Но в этот момент из комнаты, двери в которую были закрыты, раздался недовольный тоненький голос.
— Мам! — крикнула девочка. — Ну что вы так орете!
— Не будем, Катюша, спи! — спохватилась Старкова, прикрывая кухонную дверь. — Видал, какая примерная? В десять часов уже в кровати, еще на мамашу покрикивает, воспитывает, — с нежной гордостью пожаловалась Старкова.
— Знаешь, если вот сейчас не решусь — значит, я правда настоящий раб, и других песен не заслуживаю, — на полтона ниже, громким шепотом продолжал Алеша. — Представь сама, что тебе бы сейчас время назад открутить? И сделать так, что ты сможешь петь, как раньше? Неужели бы не рискнула?! Песни поёшь, хоть немного? — поинтересовался Алеша.
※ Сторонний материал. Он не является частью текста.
-- ==== Sys2Proof/Machine/Operands.lean ====
section
/-! DEFINITION. The operand forms of the requests: every body of spec/11, 11.4, 11.5 and 11.7, read from its bytes. None
means that a field lies outside its range (spec/11 R181); the length of a body has been checked before (spec/10 R171). -/

namespace Sys2Proof.Machine

/-- A bay or line number, 1 to 24. -/
def bayOf (n : Nat) : Option (Fin 24) := if h : n - 1 < 24 ∧ 1 ≤ n then some ⟨n - 1, h.1⟩ else none

/-- A profile slot number, 1 to 12. -/
def slotOf (n : Nat) : Option (Fin 12) := if h : n - 1 < 12 ∧ 1 ≤ n then some ⟨n - 1, h.1⟩ else none

/-- A code of the response table, 0 to 31. -/
def codeOf (n : Nat) : Option (Fin 32) := if h : n < 32 then some ⟨n, h⟩ else none

/-- A value that a check admits. -/
def keep {α : Type} (p : α → Bool) (x : α) : Option α := if p x then some x else none

/-- The bays or lines of a set, in increasing number. -/
def membersOf (v : Nat) : List (Fin 24) := allBays.filter (inSet v)

/-- One unit of ANNOUNCE (spec/02 R32). -/
def unitOperand (consist orientation : Byte) : Option TrainUnit :=
  (Orientation.ofCode orientation.toNat).bind (fun o =>
    keep (fun u => 1 ≤ u.consist && u.consist ≤ 250) { consist := consist.toNat, orientation := o })

/-- ANNOUNCE (spec/11, 11.7): its units and the target position. With one unit the second is not read. -/
def announceOperand : List Byte → Option (List TrainUnit × Mm)
  | [count, c1, o1, c2, o2, t3, t2, t1, t0] =>
    let units : Option (List TrainUnit) :=
      match count.toNat with
      | 1 => (unitOperand c1 o1).map (fun u => [u])
      | 2 => (unitOperand c1 o1).bind (fun u => (unitOperand c2 o2).map (fun v => [u, v]))
      | _ => none
    units.bind (fun us => (keep coordinateOk (signed32 t3 t2 t1 t0)).map (fun t => (us, t)))
  | _ => none

/-- BERTH (spec/11, 11.7): the measured position. -/
def berthOperand : List Byte → Option Mm
  | [a, b, c, d] => keep coordinateOk (signed32 a b c d)
  | _ => none

/-- Selection kinds by code (spec/11 R181). -/
def SelectionKind.ofCode : Nat → Option SelectionKind
  | 0 => some .all | 1 => some .near | 2 => some .far | _ => none

/-- OPEN_MAP (spec/11, 11.4; spec/02 R42; log 18). -/
def openMapOperand : List Byte → Option Selection
  | [kind, n, options, d1, d0] =>
    (SelectionKind.ofCode kind.toNat).bind (fun k =>
      keep (fun x => 1 ≤ x.count && x.count ≤ 24 && options.toNat < 4 && x.dwell ≤ Config.dwellLimitMax)
        { kind := k, count := n.toNat, invert := options.getLsbD 0, acceptOffset := options.getLsbD 1
          dwell := word16 d1 d0 })
  | _ => none

/-- READ_BAYS (spec/10 R176): the first bay and the count. -/
def readBaysOperand : List Byte → Option (BayIx × Nat)
  | [first, count] =>
    (bayOf first.toNat).bind (fun b => (keep (fun n => 1 ≤ n && n ≤ 12) count.toNat).map (fun n => (b, n)))
  | _ => none

/-- READ_FAULT (spec/07 R143): the target, none for the platform frame, and the clear flag. -/
def readFaultOperand : List Byte → Option (Option BayIx × Bool)
  | [target, clear] =>
    (flagOfCode clear.toNat).bind (fun f =>
      if target.toNat = 0 then some (none, f) else (bayOf target.toNat).map (fun b => (some b, f)))
  | _ => none

/-- READ_RELEASES (spec/05 R115): the start position. -/
def readReleasesOperand : List Byte → Option Nat
  | [start] => keep (fun n => 1 ≤ n && n ≤ 32) start.toNat
  | _ => none

/-- READ_LINES (spec/03 R69): the bay, none for 0. -/
def readLinesOperand : List Byte → Option (Option BayIx)
  | [n] => if n.toNat = 0 then some none else (bayOf n.toNat).map some
  | _ => none

/-- A record that READ_CONFIG names (spec/09 R163). -/
inductive ConfigIndex
  | bay (b : BayIx)
  | profile (i : Fin 12)
  | response (i : Fin 32)
  | line (n : LineIx)
  | platform
  deriving DecidableEq, Repr

/-- READ_CONFIG (spec/09 R163): the record group and the index. -/
def readConfigOperand : List Byte → Option ConfigIndex
  | [group, index] =>
    match group.toNat with
    | 0 => (bayOf index.toNat).map .bay
    | 1 => (slotOf index.toNat).map .profile
    | 2 => (codeOf index.toNat).map .response
    | 3 => (bayOf index.toNat).map .line
    | 4 => if index.toNat = 0 then some .platform else none
    | _ => none
  | _ => none

/-- TAKE_EVENTS (spec/10 R179): the count. -/
def takeEventsOperand : List Byte → Option Nat
  | [count] => keep (fun n => 1 ≤ n && n ≤ 12) count.toNat
  | _ => none

/-- SET_TRACE (spec/01 R25): the bay set and the flag. -/
def setTraceOperand : List Byte → Option (Nat × Bool)
  | [a, b, c, flag] => (flagOfCode flag.toNat).map (fun f => (word24 a b c, f))
  | _ => none

/-- BAY_COMMAND (spec/11, 11.4): the bay set and the action. -/
def bayCommandOperand : List Byte → Option (Nat × BayAction)
  | [a, b, c, action] => (BayAction.ofCode action.toNat).map (fun x => (word24 a b c, x))
  | _ => none

/-- A BAY_COMMAND body of the kind's own length with a row's action at offset 3 (spec/11, 11.4). -/
def withAction (x : BayAction) : List Byte → List Byte
  | [a, b, c, _] => [a, b, c, BitVec.ofNat 8 x.code]
  | body => body

/-- ACK_RELEASE (spec/05 R116, spec/11, 11.7): none for the mark ALL, or a number. -/
def ackOperand : List Byte → Option (Option Nat)
  | [all, number] =>
    match flagOfCode all.toNat with
    | some true => some none
    | some false => (keep (fun n => 1 ≤ n) number.toNat).map some
    | none => none
  | _ => none

/-- EXTEND_DWELL (spec/02 R53): the step. -/
def extendOperand : List Byte → Option Nat
  | [step] => keep (fun n => 1 ≤ n && n ≤ 120) step.toNat
  | _ => none

/-- SET_OUTPUT (spec/03 R68, spec/11, 11.7): the line set and the level set. -/
def setOutputOperand : List Byte → Option (Nat × Nat)
  | [a, b, c, d, e, f] => some (word24 a b c, word24 d e f)
  | _ => none

/-- A bay record (spec/11, 11.5; spec/01 R1). -/
def bayOperand : List Byte → Option (BayIx × BayRecord)
  | [bay, kind, c3, c2, c1, c0, w1, w0, m1, m0, u1, u0, o1, o0, k1, k0, l1, l0, loss, pf, sf, kf] =>
    (bayOf bay.toNat).bind fun b =>
    (BayKind.ofCode kind.toNat).bind fun k =>
    (LinkLoss.ofCode loss.toNat).bind fun ll =>
    (FilterClass.ofCode pf.toNat).bind fun f1 =>
    (FilterClass.ofCode sf.toNat).bind fun f2 =>
    (FilterClass.ofCode kf.toNat).bind fun f3 =>
    (keep BayRecord.inRange
      { kind := k, centre := word32 c3 c2 c1 c0, clearWidth := word16 w1 w0, minOverlap := word16 m1 m0
        unlockLimit := word16 u1 u0, openLimit := word16 o1 o0, closeLimit := word16 k1 k0, lockLimit := word16 l1 l0
        linkLoss := ll, proofFilter := f1, sensorFilter := f2, keyFilter := f3 }).map fun r => (b, r)
  | _ => none

/-- The doorways of a profile body (spec/11, 11.5). -/
def doorwaysOperand : List Byte → List Doorway
  | o2 :: o1 :: o0 :: w1 :: w0 :: rest => { offset := word24 o2 o1 o0, width := word16 w1 w0 } :: doorwaysOperand rest
  | _ => []

/-- A profile slot (spec/11, 11.5; spec/02 R30): the valid byte is 1. -/
def profileOperand : List Byte → Option (Fin 12 × Profile)
  | slot :: valid :: consist :: l2 :: l1 :: l0 :: _ :: doorways =>
    (slotOf slot.toNat).bind fun i =>
    if valid.toNat = 1 then
      (keep Profile.fieldsInRange
        { valid := true, consist := consist.toNat, unitLength := word24 l2 l1 l0
          doorways := doorwaysOperand doorways }).map fun p => (i, p)
    else none
  | _ => none

/-- ERASE_PROFILE (spec/09 R160): the slot. -/
def eraseOperand : List Byte → Option (Fin 12)
  | [slot] => slotOf slot.toNat
  | _ => none

/-- A response entry (spec/11, 11.5; spec/07 R130). -/
def responseOperand : List Byte → Option (Fin 32 × Response)
  | [code, action, retries, severity, effect] =>
    (codeOf code.toNat).bind fun i =>
    (ResponseAction.ofCode action.toNat).bind fun a =>
    (PlatformEffect.ofCode effect.toNat).bind fun p =>
    (keep Response.inRange { action := a, retries := retries.toNat, severity := severity.toNat, platformEffect := p }).map
      fun r => (i, r)
  | _ => none

/-- A line record (spec/11, 11.5; spec/03 R62). -/
def lineOperand : List Byte → Option (LineIx × LineRecord)
  | [line, function, index, polarity, filter, options] =>
    (bayOf line.toNat).bind fun n =>
    (LineFunction.ofCode function.toNat).bind fun f =>
    (Polarity.ofCode polarity.toNat).bind fun p =>
    (FilterClass.ofCode filter.toNat).bind fun c =>
    (keep (fun r => r.inRange && options.toNat < 8)
      { function := f, index := index.toNat, polarity := p, filter := c, rising := options.getLsbD 0
        falling := options.getLsbD 1, safe := options.getLsbD 2 }).map fun r => (n, r)
  | _ => none

/-- One berth sensor position entry: a presence byte and a position (spec/11, 11.5; log 19 for an absent position). The
outer none says that the presence byte is not a flag. -/
def positionOperand : List Byte → Option (Option Mm)
  | [present, a, b, c, d] => (flagOfCode present.toNat).map (fun f => if f then some (signed32 a b c d) else none)
  | _ => none

/-- Entry i of the 12 position entries. -/
def positionAt (bytes : List Byte) (i : Fin 12) : Option (Option Mm) := positionOperand ((bytes.drop (5 * i.val)).take 5)

/-- The part of the platform settings after the positions (spec/11, 11.5). -/
def platformTail (tolerance window margin : Nat) (positions : Vector (Option Mm) 12) : List Byte → Option Platform
  | [w1, w0, p1, p0, attempts, h1, h0, g1, g0, s1, s0, v1, v0, overstay] =>
    keep Platform.inRange
      { stopTolerance := tolerance, extendedWindow := window, agreementMargin := margin, positions := positions
        warningPeriod := word16 w1 w0, reopenPause := word16 p1 p0, recloseAttempts := attempts.toNat
        curtainHold := word16 h1 h0, gapScanPeriod := word16 g1 g0, stuckPeriod := word16 s1 s0
        supervisionPeriod := word16 v1 v0, overstayMargin := overstay.toNat }
  | _ => none

/-- The platform settings (spec/11, 11.5; spec/09 R162). -/
def platformOperand : List Byte → Option Platform
  | t1 :: t0 :: w1 :: w0 :: m1 :: m0 :: rest =>
    if (List.finRange 12).all (fun i => (positionAt rest i).isSome) then
      platformTail (word16 t1 t0) (word16 w1 w0) (word16 m1 m0) (tableOf (fun i => (positionAt rest i).join)) (rest.drop 60)
    else none
  | _ => none

/-- The body length of a request kind, or for WRITE_PROFILE the length that its count field gives (spec/11, 11.7). -/
def RequestKind.bodyLength (k : RequestKind) (body : List Byte) : Nat :=
  match k with
  | .poll | .cancel | .closeMap | .depart | .resume | .readStatus | .readTrain | .readMap | .emergencyOpen
  | .enterMaintenance | .leaveMaintenance | .halt | .prepareRestart | .restart | .commit | .freezeConfig
  | .fixGeometry => 0
  | .announce => 9
  | .berth => 4
  | .openMap => 5
  | .readBays => 2
  | .readFault => 2
  | .readReleases => 1
  | .readLines => 1
  | .readConfig => 2
  | .takeEvents => 1
  | .setAttention => 1
  | .setTrace => 4
  | .bayCommand => 4
  | .ackRelease => 2
  | .extendDwell => 1
  | .setOutput => 6
  | .writeBay => 22
  | .writeProfile => 7 + 5 * ((body[6]?.getD 0).toNat)
  | .eraseProfile => 1
  | .writeResponse => 5
  | .writeLine => 6
  | .writePlatform => 80

/-- The body fits the kind (spec/10 R171). -/
def RequestKind.fits (k : RequestKind) (body : List Byte) : Bool := body.length == k.bodyLength body

end Sys2Proof.Machine
end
— Иногда, на кухне, — с грустной улыбкой призналась Маша.
Она в этот момент собирала наши грязные тарелки. Поставила их в раковину, пустила воду. И вдруг потихоньку запела.
— Думы окаянные, мысли потаенные…
— Бестолковая любовь! Головка-то забубенная! — подхватил Алеша.
— Тоже знаешь эту песню? — радостно удивилась она.
— Я все народные песни перелопатил, — с апломбом заявил Алеша.
— Фигня! — прыснула Старкова, — это авторская песня. Юлий Ким сочинил! — и, не прекращая мыть посуду, продолжила петь. — Все вы думы помнитё! Все вы думы знаетё!
— Так по что ж вы мое сердце этим огорчаете! — уже во весь голос весело допел Алеша.
И даже я, будучи совсем дилетантом, мгновенно оценил, как идеально гармонируют их голоса, как красиво звучит то, что эта парочка так легко выдала небрежным экспромтом.
— Ма-ам!!! — снова раздался скорбный вопль из комнаты. — Вы опять шумите?!
— Все, моя ласточка!!! — оглушительно пообещала Маша, и внезапно закашлялась. Громко, взахлеб, мгновенно задохнувшись. Лицо ее покраснело. Не прекращая кашлять, Старкова выбежала из кухни. И только хлопнула дверь в ванной комнате.
— Что с ней? — удивился я.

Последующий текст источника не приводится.